» EXERCISE BRIEF:
Below are entries. Copy exactly the lines running from the line that holds "unfold State.placeOnSide; (repeat'" to the line that holds "unfold State.decideSwitch; (repeat'", with both ends included.

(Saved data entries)
■ ■ ■
@[simp] theorem State.writeEnded_fixed (offset : Nat) (last : Word) (s : State) :
    (State.writeEnded offset last s).fixed = s.fixed := by
  unfold State.writeEnded; (repeat' split) <;> simp

@[simp] theorem State.numberRead_fixed (offset : Nat) (w : Word) (s : State) :
    (State.numberRead offset w s).fixed = s.fixed := by
  unfold State.numberRead; (repeat' split) <;> simp

/-! Orders -/

@[simp] theorem State.orderDone_fixed (c : CellRead) (words : List Word) (s : State) :
    (State.orderDone c words s).fixed = s.fixed := by
  unfold State.orderDone; (repeat' split) <;> simp

@[simp] theorem State.orderRefused_fixed (c : CellRead) (r : Reason) (s : State) :
    (State.orderRefused c r s).fixed = s.fixed := by
  unfold State.orderRefused; (repeat' split) <;> simp

@[simp] theorem State.enterBook_fixed (k : OrderKind) (c : CellRead) (s : State) :
    (State.enterBook k c s).fixed = s.fixed := by
  unfold State.enterBook; (repeat' split) <;> simp

@[simp] theorem State.cutOutFirst_fixed (f n : Nat) (s : State) :
    (State.cutOutFirst f n s).fixed = s.fixed := by
  unfold State.cutOutFirst; (repeat' split) <;> simp

@[simp] theorem State.orderCutOut_fixed (c : CellRead) (s : State) :
    (State.orderCutOut c s).fixed = s.fixed := by
  unfold State.orderCutOut; dsimp only; (repeat' split) <;> simp

@[simp] theorem State.uncut_fixed (f n : Nat) (s : State) :
    (State.uncut f n s).fixed = s.fixed := by
  unfold State.uncut; (repeat' split) <;> simp

@[simp] theorem State.orderClearCutout_fixed (c : CellRead) (s : State) :
    (State.orderClearCutout c s).fixed = s.fixed := by
  unfold State.orderClearCutout; (repeat' split) <;> simp

@[simp] theorem State.orderClearSlip_fixed (c : CellRead) (s : State) :
    (State.orderClearSlip c s).fixed = s.fixed := by
  unfold State.orderClearSlip; (repeat' split) <;> simp

@[simp] theorem State.checkSpindle_fixed (f n : Nat) (s : State) :
    (State.checkSpindle f n s).fixed = s.fixed := by
  unfold State.checkSpindle; dsimp only; (repeat' split) <;> simp

@[simp] theorem State.orderSelfCheck_fixed (c : CellRead) (s : State) :
    (State.orderSelfCheck c s).fixed = s.fixed := by
  unfold State.orderSelfCheck; (repeat' split) <;> simp

@[simp] theorem State.orderTableRead_fixed (c : CellRead) (s : State) :
    (State.orderTableRead c s).fixed = s.fixed := by
  unfold State.orderTableRead; (repeat' split) <;> simp

@[simp] theorem State.placeOnSide_fixed (c : CellRead) (p d : Nat) (s : State) :
    (State.placeOnSide c p d s).fixed = s.fixed := by
  unfold State.placeOnSide; (repeat' split) <;> simp

@[simp] theorem State.placeInBay_fixed (c : CellRead) (p : Nat) (s : State) :
    (State.placeInBay c p s).fixed = s.fixed := by
  unfold State.placeInBay; dsimp only; (repeat' split) <;> simp

@[simp] theorem State.placeInPool_fixed (c : CellRead) (p : Nat) (s : State) :
    (State.placeInPool c p s).fixed = s.fixed := by
  unfold State.placeInPool; (repeat' split) <;> simp

@[simp] theorem State.orderPiecerPlace_fixed (c : CellRead) (s : State) :
    (State.orderPiecerPlace c s).fixed = s.fixed := by
  unfold State.orderPiecerPlace; dsimp only; (repeat' split) <;> simp

@[simp] theorem State.orderDoffNow_fixed (c : CellRead) (s : State) :
    (State.orderDoffNow c s).fixed = s.fixed := by
  unfold State.orderDoffNow; dsimp only; (repeat' split) <;> simp

@[simp] theorem State.orderFrameStop_fixed (c : CellRead) (s : State) :
    (State.orderFrameStop c s).fixed = s.fixed := by
  unfold State.orderFrameStop; dsimp only; (repeat' split) <;> simp

@[simp] theorem State.orderFrameStart_fixed (c : CellRead) (s : State) :
    (State.orderFrameStart c s).fixed = s.fixed := by
  unfold State.orderFrameStart; (repeat' split) <;> simp

@[simp] theorem State.orderCreelChange_fixed (c : CellRead) (s : State) :
    (State.orderCreelChange c s).fixed = s.fixed := by
  unfold State.orderCreelChange; dsimp only; (repeat' split) <;> simp

@[simp] theorem State.orderShiftClose_fixed (c : CellRead) (s : State) :
    (State.orderShiftClose c s).fixed = s.fixed := by
  unfold State.orderShiftClose; (repeat' split) <;> simp

@[simp] theorem State.orderPlanSwitch_fixed (c : CellRead) (s : State) : (s.orderPlanSwitch c).2.fixed = s.fixed := by
  unfold State.orderPlanSwitch; (repeat' split) <;> simp

@[simp] theorem State.decideSwitch_fixed (c : CellRead) (copy : PlanCopy) (l : List Word) (s : State) :
    (State.decideSwitch c copy l s).fixed = s.fixed := by
  unfold State.decideSwitch; (repeat' split) <;> simp

@[simp] theorem State.withdrawDoff_fixed (f : Nat) (s : State) :
    (State.withdrawDoff f s).fixed = s.fixed := by
  unfold State.withdrawDoff; (repeat' split) <;> simp

@[simp] theorem State.withdrawCreel_fixed (k : Nat) (s : State) :
    (State.withdrawCreel k s).fixed = s.fixed := by
  unfold State.withdrawCreel; (repeat' split) <;> simp

@[simp] theorem State.withdrawPlace_fixed (p : Nat) (s : State) :
    (State.withdrawPlace p s).fixed = s.fixed := by
  unfold State.withdrawPlace; (repeat' split) <;> simp

@[simp] theorem State.withdrawEffect_fixed (b : BookEntry) (s : State) :
    (State.withdrawEffect b s).fixed = s.fixed := by
  unfold State.withdrawEffect; (repeat' split) <;> simp

@[simp] theorem State.undefer_fixed (cell : Nat) (s : State) :
    (State.undefer cell s).fixed = s.fixed := by
  unfold State.undefer; (repeat' split) <;> simp

@[simp] theorem State.orderWithdraw_fixed (c : CellRead) (s : State) :
    (State.orderWithdraw c s).fixed = s.fixed := by
  unfold State.orderWithdraw; (repeat' split) <;> simp

/-! Desk -/

@[simp] theorem State.beginScan_fixed (s : State) :
    (State.beginScan s).fixed = s.fixed := by
  unfold State.beginScan; (repeat' split) <;> simp

@[simp] theorem State.endScan_fixed (s : State) :
    (State.endScan s).fixed = s.fixed := by
  unfold State.endScan; (repeat' split) <;> simp

@[simp] theorem State.lookNow_fixed (s : State) :
    (State.lookNow s).fixed = s.fixed := by
  unfold State.lookNow; (repeat' split) <;> simp

theorem State.freshCell_fixed (c : CellRead) (s t : State) (h : s.freshCell c = some t) : t.fixed = s.fixed := by
  unfold State.freshCell at h
  split at h
  · cases h; rfl
  · split at h
    · cases h; simp
    · cases h

@[simp] theorem skipUnknown_fixed (n : Nat) (s : State) : (skipUnknown n s).fixed = s.fixed := by
  induction n generalizing s with
  | zero => rfl
  | succ n ih =>
    unfold skipUnknown
    split
    · rfl
    · split
      · rfl
      · dsimp only
        split
        · simp [ih]
        · rename_i h
          simp [ih, State.freshCell_fixed _ _ _ h]

@[simp] theorem State.goOnTaking_fixed (s : State) :
    (State.goOnTaking s).fixed = s.fixed := by
  unfold State.goOnTaking; dsimp only; split <;> simp

@[simp] theorem State.dropTaken_fixed (s : State) :
    (State.dropTaken s).fixed = s.fixed := by
  unfold State.dropTaken; (repeat' split) <;> simp

@[simp] theorem State.defer_fixed (c : CellRead) (s : State) :
    (State.defer c s).fixed = s.fixed := by
  unfold State.defer; (repeat' split) <;> simp

@[simp] theorem State.handOrder_fixed (k : OrderKind) (c : CellRead) (s : State) :
    (State.handOrder k c s).fixed = s.fixed := by
  unfold State.handOrder
  split <;> try simp
  have h := s.orderPlanSwitch_fixed c
  split <;> simp_all

@[simp] theorem State.takeCell_fixed (k : OrderKind) (c : CellRead) (s : State) :
    (State.takeCell k c s).fixed = s.fixed := by
  unfold State.takeCell
  split
  · simp
  · rename_i h
    (repeat' split) <;> simp [State.freshCell_fixed _ _ _ h]

@[simp] theorem State.takeOrder_fixed (k : OrderKind) (ps : List Word) (s : State) :
    (State.takeOrder k ps s).fixed = s.fixed := by
  unfold State.takeOrder; (repeat' split) <;> simp

@[simp] theorem State.goTaking_fixed (l : List CellRead) (s : State) :
    (State.goTaking l s).fixed = s.fixed := by
  unfold State.goTaking; (repeat' split) <;> simp

@[simp] theorem State.goCells_fixed (left : List Nat) (again : Bool) (got : List CellRead) (s : State) :
    (State.goCells left again got s).fixed = s.fixed := by
  unfold State.goCells; (repeat' split) <;> simp

@[simp] theorem State.goStages_fixed (left posted : List Nat) (s : State) :
    (State.goStages left posted s).fixed = s.fixed := by
  unfold State.goStages; (repeat' split) <;> simp

@[simp] theorem State.afterPages_fixed (s : State) :
    (State.afterPages s).fixed = s.fixed := by
  unfold State.afterPages; (repeat' split) <;> simp

@[simp] theorem State.goPages_fixed (left : List Nat) (s : State) :
    (State.goPages left s).fixed = s.fixed := by
  unfold State.goPages; (repeat' split) <;> simp

@[simp] theorem State.takeReadMark_fixed (w : Word) (s : State) :
    (State.takeReadMark w s).fixed = s.fixed := by
  unfold State.takeReadMark; (repeat' split) <;> simp

@[simp] theorem State.unpost_fixed (c : Nat) (s : State) :
    (State.unpost c s).fixed = s.fixed := by
  unfold State.unpost; (repeat' split) <;> simp

@[simp] theorem State.stageRead_fixed (c : Nat) (left posted : List Nat) (w : Word) (s : State) :
    (State.stageRead c left posted w s).fixed = s.fixed := by
  unfold State.stageRead; (repeat' split) <;> simp

@[simp] theorem State.cellRead_fixed (c : Nat) (left : List Nat) (again : Bool) (w : List Word) (got : List CellRead) (s : State) :
    (State.cellRead c left again w got s).fixed = s.fixed := by
  unfold State.cellRead; (repeat' split) <;> simp

@[simp] theorem State.cellWords_fixed (c : Nat) (left : List Nat) (again : Bool) (w : List Word) (got : List CellRead) (s : State) :
    (State.cellWords c left again w got s).fixed = s.fixed := by
  unfold State.cellWords; (repeat' split) <;> simp

@[simp] theorem State.scanRead_fixed (w : List Word) (s : State) :
    (State.scanRead w s).fixed = s.fixed := by
  unfold State.scanRead; (repeat' split) <;> simp

@[simp] theorem State.scanPage_fixed (w : Word) (s : State) :
    (State.scanPage w s).fixed = s.fixed := by
  unfold State.scanPage; (repeat' split) <;> simp

@[simp] theorem State.switchRead_fixed (c : CellRead) (r : PlanRead) (s : State) :
    (State.switchRead c r s).fixed = s.fixed := by
  unfold State.switchRead; (repeat' split) <;> simp

/-! Winding -/

@[simp] theorem State.giveUpTaking_fixed (s : State) :
    (State.giveUpTaking s).fixed = s.fixed := by
  unfold State.giveUpTaking; dsimp only; (repeat' split) <;> simp

@[simp] theorem State.windDown_fixed (s : State) :
    (State.windDown s).fixed = s.fixed := by
  unfold State.windDown; (repeat' split) <;> simp

/-! Start -/

@[simp] theorem State.frameFromDrive_fixed (c : Census) (f : Nat) (s : State) :
    (State.frameFromDrive c f s).fixed = s.fixed := by
  unfold State.frameFromDrive; (repeat' split) <;> simp

@[simp] theorem State.buildFrame_fixed (c : Census) (f : Nat) (s : State) :
    (State.buildFrame c f s).fixed = s.fixed := by
  unfold State.buildFrame; (repeat' split) <;> simp

@[simp] theorem State.buildPiecer_fixed (p : Nat) (s : State) :
    (State.buildPiecer p s).fixed = s.fixed := by
  unfold State.buildPiecer; (repeat' split) <;> simp

@[simp] theorem State.buildCarrier_fixed (c : Nat) (s : State) :
    (State.buildCarrier c s).fixed = s.fixed := by
  unfold State.buildCarrier; (repeat' split) <;> simp

@[simp] theorem State.buildTables_fixed (c : Census) (s : State) :
    (State.buildTables c s).fixed = s.fixed := by
  unfold State.buildTables; (repeat' split) <;> simp

@[simp] theorem State.startCell_fixed (c : Nat) (w : Word) (s : State) :
    (State.startCell c w s).fixed = s.fixed := by
  unfold State.startCell; (repeat' split) <;> simp

@[simp] theorem State.startCellRead_fixed (w : Word) (s : State) :
    (State.startCellRead w s).fixed = s.fixed := by
  unfold State.startCellRead; (repeat' split) <;> simp

@[simp] theorem State.closeFound_fixed (x : FoundPage) (s : State) :
    (State.closeFound x s).fixed = s.fixed := by
  unfold State.closeFound; (repeat' split) <;> simp

@[simp] theorem State.settlePages_fixed (s : State) :
    (State.settlePages s).fixed = s.fixed := by
  unfold State.settlePages; dsimp only; (repeat' split) <;> simp

@[simp] theorem State.nextFound_fixed (s : State) :
    (State.nextFound s).fixed = s.fixed := by
  unfold State.nextFound; (repeat' split) <;> simp

@[simp] theorem State.startPageRead_fixed (offset : Nat) (w : List Word) (s : State) :
    (State.startPageRead offset w s).fixed = s.fixed := by
  unfold State.startPageRead; (repeat' split) <;> simp

@[simp] theorem State.startSweeping_fixed (f : Nat) (s : State) :
    (State.startSweeping f s).fixed = s.fixed := by
  unfold State.startSweeping; (repeat' split) <;> simp

/-! Serve -/

@[simp] theorem State.queueHeld_fixed (s : State) :
    (State.queueHeld s).fixed = s.fixed := by
  unfold State.queueHeld; (repeat' split) <;> simp

@[simp] theorem State.queueMark_fixed (s : State) :
    (State.queueMark s).fixed = s.fixed := by
  unfold State.queueMark; (repeat' split) <;> simp

/-! Link -/

@[simp] theorem State.openVisit_fixed (a : Nat) (cmd : Option Cmd) (seq : Bool) (s : State) :
    (State.openVisit a cmd seq s).fixed = s.fixed := by
  unfold State.openVisit; (repeat' split) <;> simp

@[simp] theorem State.visitUnit_fixed (a : Nat) (s : State) :
    (State.visitUnit a s).fixed = s.fixed := by
  unfold State.visitUnit; dsimp only; (repeat' split) <;> simp

@[simp] theorem State.endCycle_fixed (s : State) :
    (State.endCycle s).fixed = s.fixed := by
  unfold State.endCycle; (repeat' split) <;> simp

@[simp] theorem State.visitNext_fixed (s : State) :
    (State.visitNext s).fixed = s.fixed := by
  unfold State.visitNext; dsimp only; (repeat' split) <;> simp

@[simp] theorem State.censusVisit_fixed (c : Census) (s : State) :
    (State.censusVisit c s).fixed = s.fixed := by
  unfold State.censusVisit; (repeat' split) <;> simp

@[simp] theorem State.startVisit_fixed (s : State) :
    (State.startVisit s).fixed = s.fixed := by
  unfold State.startVisit; (repeat' split) <;> simp

@[simp] theorem State.closeVisit_fixed (a : Nat) (s : State) :
    (State.closeVisit a s).fixed = s.fixed := by
  unfold State.closeVisit; (repeat' split) <;> simp

@[simp] theorem State.censusAbsent_fixed (c : Census) (a : Nat) (s : State) :
    (State.censusAbsent c a s).fixed = s.fixed := by
  unfold State.censusAbsent; (repeat' split) <;> simp

@[simp] theorem State.cycleMiss_fixed (a : Nat) (m : Miss) (s : State) :
    (State.cycleMiss a m s).fixed = s.fixed := by
  unfold State.cycleMiss; (repeat' split) <;> simp

@[simp] theorem State.giveReport_fixed (a : Nat) (r : Report) (s : State) :
    (State.giveReport a r s).fixed = s.fixed := by
  unfold State.giveReport; (repeat' split) <;> simp

@[simp] theorem State.ownerBack_fixed (a : Nat) (s : State) :
    (State.ownerBack a s).fixed = s.fixed := by
  unfold State.ownerBack; (repeat' split) <;> simp

@[simp] theorem State.newReport_fixed (a : Nat) (r : Reply) (rep : Report) (s : State) :
    (State.newReport a r rep s).fixed = s.fixed := by
  unfold State.newReport; (repeat' split) <;> simp

@[simp] theorem State.presentReply_fixed (v : Visit) (r : Reply) (rep : Option Report) (s : State) :
    (State.presentReply v r rep s).fixed = s.fixed := by
  unfold State.presentReply; (repeat' split) <;> simp

@[simp] theorem State.lostReply_fixed (v : Visit) (r : Reply) (rep : Option Report) (s : State) :
    (State.lostReply v r rep s).fixed = s.fixed := by
  unfold State.lostReply; (repeat' split) <;> simp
■ ■ ■
» EXPECTED ANSWER:
  unfold State.placeOnSide; (repeat' split) <;> simp

@[simp] theorem State.placeInBay_fixed (c : CellRead) (p : Nat) (s : State) :
    (State.placeInBay c p s).fixed = s.fixed := by
  unfold State.placeInBay; dsimp only; (repeat' split) <;> simp

@[simp] theorem State.placeInPool_fixed (c : CellRead) (p : Nat) (s : State) :
    (State.placeInPool c p s).fixed = s.fixed := by
  unfold State.placeInPool; (repeat' split) <;> simp

@[simp] theorem State.orderPiecerPlace_fixed (c : CellRead) (s : State) :
    (State.orderPiecerPlace c s).fixed = s.fixed := by
  unfold State.orderPiecerPlace; dsimp only; (repeat' split) <;> simp

@[simp] theorem State.orderDoffNow_fixed (c : CellRead) (s : State) :
    (State.orderDoffNow c s).fixed = s.fixed := by
  unfold State.orderDoffNow; dsimp only; (repeat' split) <;> simp

@[simp] theorem State.orderFrameStop_fixed (c : CellRead) (s : State) :
    (State.orderFrameStop c s).fixed = s.fixed := by
  unfold State.orderFrameStop; dsimp only; (repeat' split) <;> simp

@[simp] theorem State.orderFrameStart_fixed (c : CellRead) (s : State) :
    (State.orderFrameStart c s).fixed = s.fixed := by
  unfold State.orderFrameStart; (repeat' split) <;> simp

@[simp] theorem State.orderCreelChange_fixed (c : CellRead) (s : State) :
    (State.orderCreelChange c s).fixed = s.fixed := by
  unfold State.orderCreelChange; dsimp only; (repeat' split) <;> simp

@[simp] theorem State.orderShiftClose_fixed (c : CellRead) (s : State) :
    (State.orderShiftClose c s).fixed = s.fixed := by
  unfold State.orderShiftClose; (repeat' split) <;> simp

@[simp] theorem State.orderPlanSwitch_fixed (c : CellRead) (s : State) : (s.orderPlanSwitch c).2.fixed = s.fixed := by
  unfold State.orderPlanSwitch; (repeat' split) <;> simp

@[simp] theorem State.decideSwitch_fixed (c : CellRead) (copy : PlanCopy) (l : List Word) (s : State) :
    (State.decideSwitch c copy l s).fixed = s.fixed := by
  unfold State.decideSwitch; (repeat' split) <;> simp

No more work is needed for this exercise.